Los padres primerizos a menudo se enfrentan a interrogantes y preocupaciones sobre si el bebé debe dormir en la misma habitación o en su propio cuarto desde que llegan del hospital. Sin embargo, la investigación científica respalda que el contacto cercano y el apego son beneficiosos para la seguridad del bebé.
Un estudio de la Universidad de Florida respalda la idea de que el contacto piel a piel con los padres contribuye a un ritmo cardíaco regular, respiración estable y un sueño más profundo, lo que a su vez promueve un desarrollo cerebral óptimo en los bebés.
La investigación reveló que los bebés que duermen en habitaciones separadas de sus padres mostraban un aumento del 176% en la actividad cardíaca y una disminución del 86% en el tiempo de sueño profundo en comparación con aquellos que descansan cerca de sus padres.
Además, se observó que los bebés que duermen junto a sus padres, ya sea en cunas adyacentes o colecho, tienden a llorar menos, presentan menos enfermedades y tienen un aumento de peso más saludable.

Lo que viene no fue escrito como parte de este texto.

-- ==== Sys2Proof/Tests/Slice0.lean ====
section
/-! SUPPORT. Small tests of the model: its decoder on words written out from the spec's encodings, the well-formedness checks
on ill-formed terms, one or two single steps per instruction with the spec's own vectors, and a witness for every
statement that has hypotheses. Expected values are from spec/95_test_vectors.md and the examples of the rules. -/

namespace Sys2Proof.Tests

open Sys2Proof.Machine

/-- A block with the given `CFG` and the given requests to come. -/
def blockWith (c : Cfg) (words : List Req) : State :=
  { cfg := c, pending := words.map .request, responses := [] }

/-- `CFG` and the words read, after an outcome. -/
def seen : Host.Outcome State Fault Refusal → Option (Cfg × List Rsp)
  | .next t => some (t.cfg, t.responses)
  | _ => none

/-- `CFG` and the word read after one request. -/
def afterOne (c : Cfg) (q : Req) : Option (Cfg × List Rsp) := seen (step (blockWith c [q]))

/-! ## Decoding: words written out bit by bit from the encoding tables (30_encoding.md R33; 95_test_vectors.md section 2) -/

theorem test_decode_decA : decode 0x80040#20 0b000000000000000000100000#24 = .decA 0x20#8 := by decide
theorem test_decode_decB : decode 0xE0040#20 0b000000000000000011111111#24 = .decB 0xFF#8 := by decide
theorem test_decode_decU : decode 0x00000#20 0b000000000000000001010000#24 = .decU 0x50#8 := by decide
theorem test_decode_dec_reserved : decode 0x80040#20 0b001111111111111100100000#24 = .decA 0x20#8 := by decide
theorem test_decode_eccrL4 : decode 0x80040#20 0b010000000000000000000011#24 = .eccrL4 3#22 := by decide
theorem test_decode_eccrL1F : decode 0x90080#20 0b010000000000000000000000#24 = .eccrL1F 0#22 := by decide
theorem test_decode_eccrLP : decode 0xA0040#20 0b011111111111111111111111#24 = .eccrLP 4194303#22 := by decide
theorem test_decode_eccrZ : decode 0xB0040#20 0b010000000000000000000001#24 = .eccrZ 1#22 := by decide
theorem test_decode_freerL4 : decode 0xC0040#20 0b100000000000000000000100#24 = .freerL4 4#22 := by decide
theorem test_decode_freerL1F : decode 0xD0080#20 0b100000000000000000000001#24 = .freerL1F 1#22 := by decide
theorem test_decode_freerLP : decode 0xE0080#20 0b100000000000000000000000#24 = .freerLP 0#22 := by decide
theorem test_decode_freerZ : decode 0x00000#20 0b101111111111111111111111#24 = .freerZ 4194303#22 := by decide
theorem test_decode_ldcfg : decode 0x00000#20 0b110001100000000010000000#24 = .ldcfg .b .lp 128#16 := by decide
theorem test_decode_ldcfg_reserved :
    decode 0x00000#20 0b111111100000000010000000#24 = .ldcfg .b .lp 128#16 := by decide
theorem test_decode_ldcfg_L3 : decode 0xE0040#20 0xC7FFFF#24 = .ldcfg .b .l3 65535#16 := by decide

/-- The examples of R38, encoded. -/
theorem test_encode_examples :
    encode (.decA 0x20#8) = 0x000020#24 ∧ encode (.eccrL4 3#22) = 0x400003#24 ∧
    encode (.freerZ 0#22) = 0x800000#24 ∧ encode (.ldcfg .a .l4 64#16) = 0xC00040#24 ∧
    encode (.ldcfg .b .lp 128#16) = 0xC60080#24 := by decide

theorem test_tableWord : decodeTableWord 24 0xC60080 = some (.ldcfg .b .lp 128#16) := by decide
theorem test_tableWord_dec : decodeTableWord 24 0x000050 = some (.decU 0x50#8) := by decide
theorem test_tableWord_too_long : decodeTableWord 32 0x000050 = none := by decide

/-! ## Well-formedness: an ill-formed term for each check -/

theorem test_illformed_decA : (Instr.decA 0#8).wellFormed 0xC0000#20 = false := by decide
theorem test_illformed_decB : (Instr.decB 0#8).wellFormed 0x80000#20 = false := by decide
theorem test_illformed_decU : (Instr.decU 0#8).wellFormed 0x80000#20 = false := by decide
theorem test_illformed_eccrL4 : (Instr.eccrL4 0#22).wellFormed 0x90000#20 = false := by decide
theorem test_illformed_eccrL1F : (Instr.eccrL1F 0#22).wellFormed 0x80000#20 = false := by decide
theorem test_illformed_eccrLP : (Instr.eccrLP 0#22).wellFormed 0x20000#20 = false := by decide
theorem test_illformed_eccrZ : (Instr.eccrZ 0#22).wellFormed 0xA0000#20 = false := by decide
theorem test_illformed_freerL4 : (Instr.freerL4 0#22).wellFormed 0x00000#20 = false := by decide
theorem test_illformed_freerL1F : (Instr.freerL1F 0#22).wellFormed 0xB0000#20 = false := by decide
theorem test_illformed_freerLP : (Instr.freerLP 0#22).wellFormed 0x90000#20 = false := by decide
theorem test_illformed_freerZ : (Instr.freerZ 0#22).wellFormed 0x80000#20 = false := by decide
theorem test_illformed_pa3_pinned : (VariantAParams.mk 0b010#3 0b011#3).wellFormed = false := by decide
theorem test_illformed_pa6_unused : (VariantAParams.mk 0b001#3 0b110#3).wellFormed = false := by decide
theorem test_illformed_pa_equal : (VariantAParams.mk 0b100#3 0b100#3).wellFormed = false := by decide
theorem test_illformed_pb_equal : (VariantBParams.mk 0#4 2#4 1#4 3#4 2#4).wellFormed = false := by decide
theorem test_wellformed_params :
    defaultParamsA.wellFormed = true ∧ (VariantAParams.mk 0b100#3 0b111#3).wellFormed = true ∧
    exampleParamsB.wellFormed = true := by decide
theorem test_illformed_lines :
    (AsmLine.dec 256).wellFormed = false ∧ (AsmLine.eccr 4194304).wellFormed = false ∧
    (AsmLine.freer 4194304).wellFormed = false ∧ (AsmLine.ldcfg .a .l4 65536).wellFormed = false := by decide
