-- ==== Sys2Proof/Machine/AngleClamper.lean ====
section
/-! DEFINITION. The Angle Clamper (42_angle_clamper.md). -/

namespace Sys2Proof.Machine

/-- `clamp(v, lo, hi)` (42_angle_clamper.md R77). -/
def clamp (v lo hi : Nat) : Nat := if v < lo then lo else if v > hi then hi else v

/-- The Upper channel's angle (42_angle_clamper.md R78). -/
def clampUpper (c : Config) (upper : Nat) : Nat := clamp upper c.upperMin c.upperMax

/-- The Lower channel's angle (42_angle_clamper.md R79). -/
def clampLower (c : Config) (lower : Nat) : Nat := clamp lower c.lowerMin c.lowerMax

end Sys2Proof.Machine
end

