-- ==== Sys2Proof/Machine/Dispatch.lean ====
section
/-! DEFINITION. One arm per operation of the core. -/

namespace Sys2Proof.Machine

/-- The effect of one transaction. -/
def exec (i : Instr) (s : State) : Host.Outcome State Fault Refusal :=
  match i with
  | .rxb b => Sys2Proof.Machine.execRxb b s
  | .rxend => Sys2Proof.Machine.execRxend s
  | .read => Sys2Proof.Machine.execRead s
  | .reset => Sys2Proof.Machine.execReset s

end Sys2Proof.Machine
end

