/-! ### Witnesses: the hypotheses of each statement can be met -/

/-- `S83,8` and its valid-frame reading. -/
theorem validFrame_S83_8 (trailer : List Byte) (h : NoDigitFirst trailer) :
    ValidFrame vecCfg.toConfig (txt ['S']) (txt ['8', '3']) 0x2C#8 (txt ['8']) trailer where
  markers_ne := by decide
  markers_run := by decide
  field1_ne := by decide
  field1_run := by decide
  sep_noDigit := by decide
  field2_ne := by decide
  field2_run := by decide
  trailer_noDigit := h

theorem noDigitFirst_of {b : Byte} {t : List Byte} (h : isDigit b = false) : NoDigitFirst (b :: t) := by
  rintro x y ⟨⟩
  exact h

theorem noDigitFirst_nil : NoDigitFirst [] := by
  rintro x y ⟨⟩

theorem witness_DecodeInvertsEncode : Instr.wf (.rxb 0xFF#8) = true ∧ decode 0x0FF#10 = .ok (.rxb 0xFF#8) ∧
    decode 0x300#10 = .ok .reset := by decide

theorem witness_ReservedWordsAreRefused :
    [0x101#10, 0x2FF#10, 0x301#10].all (fun w => decide (TxnWord.kind w ∈ [0b01#2, 0b10#2, 0b11#2]) &&
      decide (TxnWord.data w ≠ 0x00#8)) = true ∧
    State.input { idle with input := [0x101#10] } = 0x101#10 :: [] := by decide

theorem witness_ByteClassesPartitionTheBytes : base.marker = 0x53#8 ∧
    [0x2F#8, 0x30#8, 0x39#8, 0x3A#8, 0x52#8, 0x53#8, 0x54#8].map (classify base) =
      [.other, .digit, .digit, .other, .other, .marker, .other] := by decide

theorem witness_StepRunsTheDecodedTransaction :
    (State.input { idle with input := [0x053#10, 0x101#10] } = 0x053#10 :: [0x101#10] ∧
      decode 0x053#10 = .ok (.rxb 0x53#8) ∧ Instr.wf (.rxb 0x53#8) = true) ∧
    (State.input { idle with input := [0x101#10] } = 0x101#10 :: [] ∧
      decode 0x101#10 = .error (.reservedEncoding 0b01#2 0x01#8)) ∧
    idle.input = [] := by decide

theorem witness_DeliveredWordsRunInTheirOrder :
    State.input { idle with input := [0x053#10, 0x100#10, 0x101#10] } =
      [Instr.rxb 0x53#8, .rxend].map encode ++ [0x101#10] := by decide

theorem witness_ValuesFitTheirWidths : full.Inv ∧ full.pwm.angUpper = some 83 ∧ full.pwm.dutyLower = some 943 ∧
    parse base (txt ['S', '9', '9', '9', ',', '0']) = .ok 999 0 :=
  ⟨full_inv, by decide, by decide, by decide⟩

theorem witness_RxbStoresAtTheWriteIndex :
    (idle.count < idle.cfg.bufCap ∧ idle.frameBytes = .ok []) ∧
    (State.count (holding (List.replicate 49 0x41#8)) < 50 ∧
      (holding (List.replicate 49 0x41#8)).frameBytes = .ok (List.replicate 49 0x41#8)) := by decide

theorem witness_OverflowingFrameIsDiscardedWhole :
    full.count = full.cfg.bufCap ∧ idle.FrameEmpty ∧ idle.cfg.bufCap < (List.replicate 51 0x41#8).length :=
  ⟨by decide, ⟨rfl, rfl⟩, by decide⟩

theorem witness_EchoIsExactlyTheBytesReceived : ∃ t, exec (.rxb 0x41#8) full = .next t := ⟨_, rfl⟩

theorem witness_BurstFillsTheBufferInArrivalOrder : idle.FrameEmpty := ⟨rfl, rfl⟩

theorem witness_ParseAcceptsExactlyTheGrammar :
    parse vecCfg.toConfig (txt ['S', '8', '3', ',', '8']) = .ok 83 8 ∧
    ValidFrame vecCfg.toConfig (txt ['S']) (txt ['8', '3']) 0x2C#8 (txt ['8']) [] :=
  ⟨by decide, validFrame_S83_8 _ noDigitFirst_nil⟩

theorem witness_ParseErrorsNameTheFirstFailingCheck :
    parse vecCfg.toConfig [] = .err .noMarker ∧ parse vecCfg.toConfig (txt ['S']) = .err .emptyField1 ∧
    parse vecCfg.toConfig (txt ['S', '8']) = .err .noSeparator ∧
    parse vecCfg.toConfig (txt ['S', '8', ',']) = .err .emptyField2 := by decide

theorem witness_DigitRunsSaturateUnseen : DigitRun (txt ['1', '0', '0', '0']) ∧ NoDigitFirst (txt [',', '5']) ∧
    decValue (txt ['1', '0', '0', '0']) = 1000 :=
  ⟨by decide, noDigitFirst_of (by decide), by decide⟩
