-- ==== Sys2Proof/Laws/Tables.lean ====
section
/-! SUPPORT. What building and reading a table can do (41_fse.md, 42_huffman.md): every operation has a result or raises one of
the spec's errors, and the shape of the results. -/

namespace Sys2Proof.Machine

/-! ## FSE -/

theorem fseBuild_onlyRaises (norm : List Int) (acc : Nat) : OnlyRaises (fseBuild norm acc) :=
  onlyRaises_ite (fun _ => onlyRaises_raise (by decide)) fun _ =>
    onlyRaises_ite (fun _ => onlyRaises_raise (by decide)) fun _ =>
      onlyRaises_ite (fun _ => onlyRaises_raise (by decide)) fun _ =>
        onlyRaises_ite (fun _ => onlyRaises_raise (by decide)) fun _ => onlyRaises_ok _

/-- A table that is built: the checks of 41_fse.md rule R450 passed. -/
theorem fseBuild_ok {norm : List Int} {acc : Nat} {t : FseTable} (h : fseBuild norm acc = .ok t) :
    1 ≤ acc ∧ acc ≤ 15 ∧ norm.length ≤ 256 ∧ normSum norm = (2 ^ acc : Nat) ∧
      ∃ low placed, low = placeSentinels norm 0 (2 ^ acc) (List.replicate (2 ^ acc) 0) ∧
        placed = placePositive (spreadStep (2 ^ acc)) (2 ^ acc) low.1 norm 0 0 low.2 ∧ placed.1 = 0 ∧
        t = { acc := acc, cells := assignCells acc placed.2 (firstCounts norm) } := by
  simp only [fseBuild, fseMaxAccuracy, fseMaxSymbols] at h
  split at h
  · cases h
  · split at h
    · cases h
    · split at h
      · cases h
      · split at h
        · cases h
        · rename_i h1 h2 h3 h4
          cases h
          exact ⟨by omega, by omega, by omega, by simpa using h3, _, _, rfl, rfl, by simpa using h4, rfl⟩

theorem assignCells_length (acc : Nat) (syms next : List Nat) : (assignCells acc syms next).length = syms.length := by
  induction syms generalizing next with
  | nil => rfl
  | cons s syms ih => simp [assignCells, ih]

theorem placeSentinels_length (norm : List Int) (s high : Nat) (sym : List Nat) :
    (placeSentinels norm s high sym).2.length = sym.length := by
  induction norm generalizing s high sym with
  | nil => rfl
  | cons p ps ih =>
    simp only [placeSentinels]
    split
    · rw [ih]; simp
    · exact ih _ _ _

theorem placeRun_length (step size high s k pos : Nat) (sym : List Nat) :
    (placeRun step size high s k pos sym).2.length = sym.length := by
  induction k generalizing pos sym with
  | zero => rfl
  | succ k ih => simp [placeRun, ih]

theorem placePositive_length (step size high : Nat) (norm : List Int) (s pos : Nat) (sym : List Nat) :
    (placePositive step size high norm s pos sym).2.length = sym.length := by
  induction norm generalizing s pos sym with
  | nil => rfl
  | cons p ps ih => simp [placePositive, ih, placeRun_length]

/-- A built table has one cell per state (10_state.md rule R129). -/
theorem fseBuild_cells {norm : List Int} {acc : Nat} {t : FseTable} (h : fseBuild norm acc = .ok t) :
    t.acc = acc ∧ t.cells.length = 2 ^ acc := by
  obtain ⟨-, -, -, -, low, placed, rfl, rfl, -, rfl⟩ := fseBuild_ok h
  exact ⟨rfl, by simp [assignCells_length, placePositive_length, placeSentinels_length]⟩

theorem fseRepeats_onlyRaises (src : Source) (fuel : Nat) (fr : Fr) (norm : List Int) :
    OnlyRaises (fseRepeats src fuel fr norm) := by
  induction fuel generalizing fr norm with
  | zero => exact onlyRaises_raise (by decide)
  | succ fuel ih =>
    refine onlyRaises_bind (frReadBits_onlyRaises _ _ _) fun a _ => ?_
    exact onlyRaises_ite (fun _ => onlyRaises_raise (by decide)) fun _ =>
      onlyRaises_ite (fun _ => ih _ _) fun _ => onlyRaises_pure _

theorem fseField_onlyRaises (src : Source) (fr : Fr) (remaining : Nat) : OnlyRaises (fseField src fr remaining) := by
  refine onlyRaises_bind (frReadBits_onlyRaises _ _ _) fun a _ => ?_
  exact onlyRaises_ite (fun _ => onlyRaises_bind (frRewind_onlyRaises _ _) fun _ _ => onlyRaises_pure _) fun _ =>
    onlyRaises_ite (fun _ => onlyRaises_pure _) fun _ => onlyRaises_pure _

theorem fseFields_onlyRaises (src : Source) (fuel : Nat) (fr : Fr) (remaining : Int) (norm : List Int) :
    OnlyRaises (fseFields src fuel fr remaining norm) := by
  induction fuel generalizing fr remaining norm with
  | zero => exact onlyRaises_raise (by decide)
  | succ fuel ih =>
    refine onlyRaises_ite (fun _ => onlyRaises_ok _) fun _ => onlyRaises_ite (fun _ => onlyRaises_raise (by decide)) fun _ => ?_
    refine onlyRaises_bind (fseField_onlyRaises _ _ _) fun a _ => ?_
    exact onlyRaises_ite (fun _ => onlyRaises_bind (fseRepeats_onlyRaises _ _ _ _) fun _ _ => ih _ _ _) fun _ => ih _ _ _

theorem fseReadDistribution_onlyRaises (src : Source) (fr : Fr) (maxacc : Nat) :
    OnlyRaises (fseReadDistribution src fr maxacc) := by
  refine onlyRaises_bind (frReadBits_onlyRaises _ _ _) fun a _ => ?_
  refine onlyRaises_ite (fun _ => onlyRaises_raise (by decide)) fun _ => ?_
  refine onlyRaises_bind (fseFields_onlyRaises _ _ _ _ _) fun b _ => ?_
  refine onlyRaises_bind (frAlign_onlyRaises _) fun c _ => ?_
  exact onlyRaises_ite (fun _ => onlyRaises_raise (by decide)) fun _ => onlyRaises_pure _

theorem fseReadHeader_onlyRaises (src : Source) (fr : Fr) (maxacc : Nat) : OnlyRaises (fseReadHeader src fr maxacc) :=
  onlyRaises_bind (fseReadDistribution_onlyRaises _ _ _) fun _ _ =>
    onlyRaises_bind (fseBuild_onlyRaises _ _) fun _ _ => onlyRaises_pure _

theorem fseInit_onlyRaises (src : Source) (t : FseTable) (br : Br) : OnlyRaises (fseInit src t br) :=
  brRead_onlyRaises _ _ _ _

theorem fseUpdate_onlyRaises (src : Source) (t : FseTable) (s : Nat) (br : Br) : OnlyRaises (fseUpdate src t s br) :=
  onlyRaises_bind (brRead_onlyRaises _ _ _ _) fun _ _ => onlyRaises_pure _

theorem emitWeight_onlyRaises (cap : Nat) (acc : List Nat) (x : Nat) : OnlyRaises (emitWeight cap acc x) :=
  onlyRaises_ite (fun _ => onlyRaises_raise (by decide)) fun _ => onlyRaises_ok _

theorem fseDecode2Loop_onlyRaises (src : Source) (t : FseTable) (cap fuel s1 s2 : Nat) (br : Br) (acc : List Nat) :
    OnlyRaises (fseDecode2Loop src t cap fuel s1 s2 br acc) := by
  induction fuel generalizing s1 s2 br acc with
  | zero => exact onlyRaises_raise (by decide)
  | succ fuel ih =>
    refine onlyRaises_bind (emitWeight_onlyRaises _ _ _) fun _ _ => onlyRaises_bind (fseUpdate_onlyRaises _ _ _ _) fun _ _ => ?_
    refine onlyRaises_ite (fun _ => onlyRaises_bind (emitWeight_onlyRaises _ _ _) fun _ _ => onlyRaises_pure _) fun _ => ?_
    refine onlyRaises_bind (emitWeight_onlyRaises _ _ _) fun _ _ => onlyRaises_bind (fseUpdate_onlyRaises _ _ _ _) fun _ _ => ?_
    exact onlyRaises_ite (fun _ => onlyRaises_bind (emitWeight_onlyRaises _ _ _) fun _ _ => onlyRaises_pure _) fun _ => ih _ _ _ _

theorem fseDecode2_onlyRaises (src : Source) (t : FseTable) (br : Br) (cap : Nat) : OnlyRaises (fseDecode2 src t br cap) :=
  onlyRaises_bind (fseInit_onlyRaises _ _ _) fun _ _ => onlyRaises_bind (fseInit_onlyRaises _ _ _) fun _ _ =>
    fseDecode2Loop_onlyRaises _ _ _ _ _ _ _ _

/-! ## Huffman -/

theorem hufAllWeights_onlyRaises (hw : List Nat) : OnlyRaises (hufAllWeights hw) :=
  onlyRaises_ite (fun _ => onlyRaises_raise (by decide)) fun _ =>
    onlyRaises_ite (fun _ => onlyRaises_raise (by decide)) fun _ =>
      onlyRaises_ite (fun _ => onlyRaises_raise (by decide)) fun _ =>
        onlyRaises_ite (fun _ => onlyRaises_raise (by decide)) fun _ => onlyRaises_ok _

theorem hufBuild_onlyRaises (hw : List Nat) : OnlyRaises (hufBuild hw) :=
  onlyRaises_bind (hufAllWeights_onlyRaises _) fun _ _ => onlyRaises_ite (fun _ => onlyRaises_raise (by decide)) fun _ =>
    onlyRaises_ite (fun _ => onlyRaises_raise (by decide)) fun _ => onlyRaises_pure _

theorem hufReadWeights_onlyRaises (src : Source) (fr : Fr) (hdr : Nat) : OnlyRaises (hufReadWeights src fr hdr) := by
  refine onlyRaises_ite (fun _ => onlyRaises_bind (frReadBytes_onlyRaises _ _) fun _ _ => onlyRaises_pure _) fun _ => ?_
  refine onlyRaises_bind (frSubForward_onlyRaises _ _) fun _ _ => onlyRaises_bind (fseReadHeader_onlyRaises _ _ _) fun _ _ => ?_
  exact onlyRaises_bind (frRestBackward_onlyRaises _ _) fun _ _ =>
    onlyRaises_bind (fseDecode2_onlyRaises _ _ _ _) fun _ _ => onlyRaises_pure _

theorem hufTableAfterHeader_onlyRaises (src : Source) (fr : Fr) (hdr : Nat) :
    OnlyRaises (hufTableAfterHeader src fr hdr) :=
  onlyRaises_bind (hufReadWeights_onlyRaises _ _ _) fun _ _ => onlyRaises_bind (hufBuild_onlyRaises _) fun _ _ => onlyRaises_pure _

theorem hufReadTable_onlyRaises (src : Source) (fr : Fr) : OnlyRaises (hufReadTable src fr) :=
  onlyRaises_bind (frReadLe_onlyRaises _ _ _) fun _ _ => hufTableAfterHeader_onlyRaises _ _ _

theorem hufUpdate_onlyRaises (src : Source) (t : HufTable) (s : Nat) (br : Br) : OnlyRaises (hufUpdate src t s br) :=
  onlyRaises_bind (brRead_onlyRaises _ _ _ _) fun _ _ => onlyRaises_pure _

theorem hufStreamLoop_onlyRaises (src : Source) (t : HufTable) (room s : Nat) (br : Br) (lits : List Byte) :
    OnlyRaises (hufStreamLoop src t room s br lits) := by
  induction room generalizing s br lits with
  | zero =>
    unfold hufStreamLoop
    exact onlyRaises_ite (fun _ => onlyRaises_ite (fun _ => onlyRaises_raise (by decide)) fun _ => onlyRaises_ok _) fun _ =>
      onlyRaises_raise (by decide)
  | succ room ih =>
    unfold hufStreamLoop
    exact onlyRaises_ite (fun _ => onlyRaises_ite (fun _ => onlyRaises_raise (by decide)) fun _ => onlyRaises_ok _) fun _ =>
      onlyRaises_bind (hufUpdate_onlyRaises _ _ _ _) fun _ _ => ih _ _ _

theorem hufStream_onlyRaises (src : Source) (t : HufTable) (br : Br) (cap : Nat) (lits : List Byte) :
    OnlyRaises (hufStream src t br cap lits) :=
  onlyRaises_bind (brRead_onlyRaises _ _ _ _) fun _ _ => hufStreamLoop_onlyRaises _ _ _ _ _ _

end Sys2Proof.Machine
end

La ciencia respalda también que la cercanía promueve una lactancia más efectiva y prolongada, además de brindar a los padres una sensación de seguridad para cuidar mejor a sus hijos, fortaleciendo el vínculo y apego entre ellos.
En resumen, los recién nacidos, independientemente de ser prematuros o a término, se benefician significativamente del contacto piel a piel con sus padres, ayudando a regular aspectos vitales como el ritmo cardíaco, la temperatura corporal, la respiración y los patrones de alimentación, factores esenciales para su salud y bienestar.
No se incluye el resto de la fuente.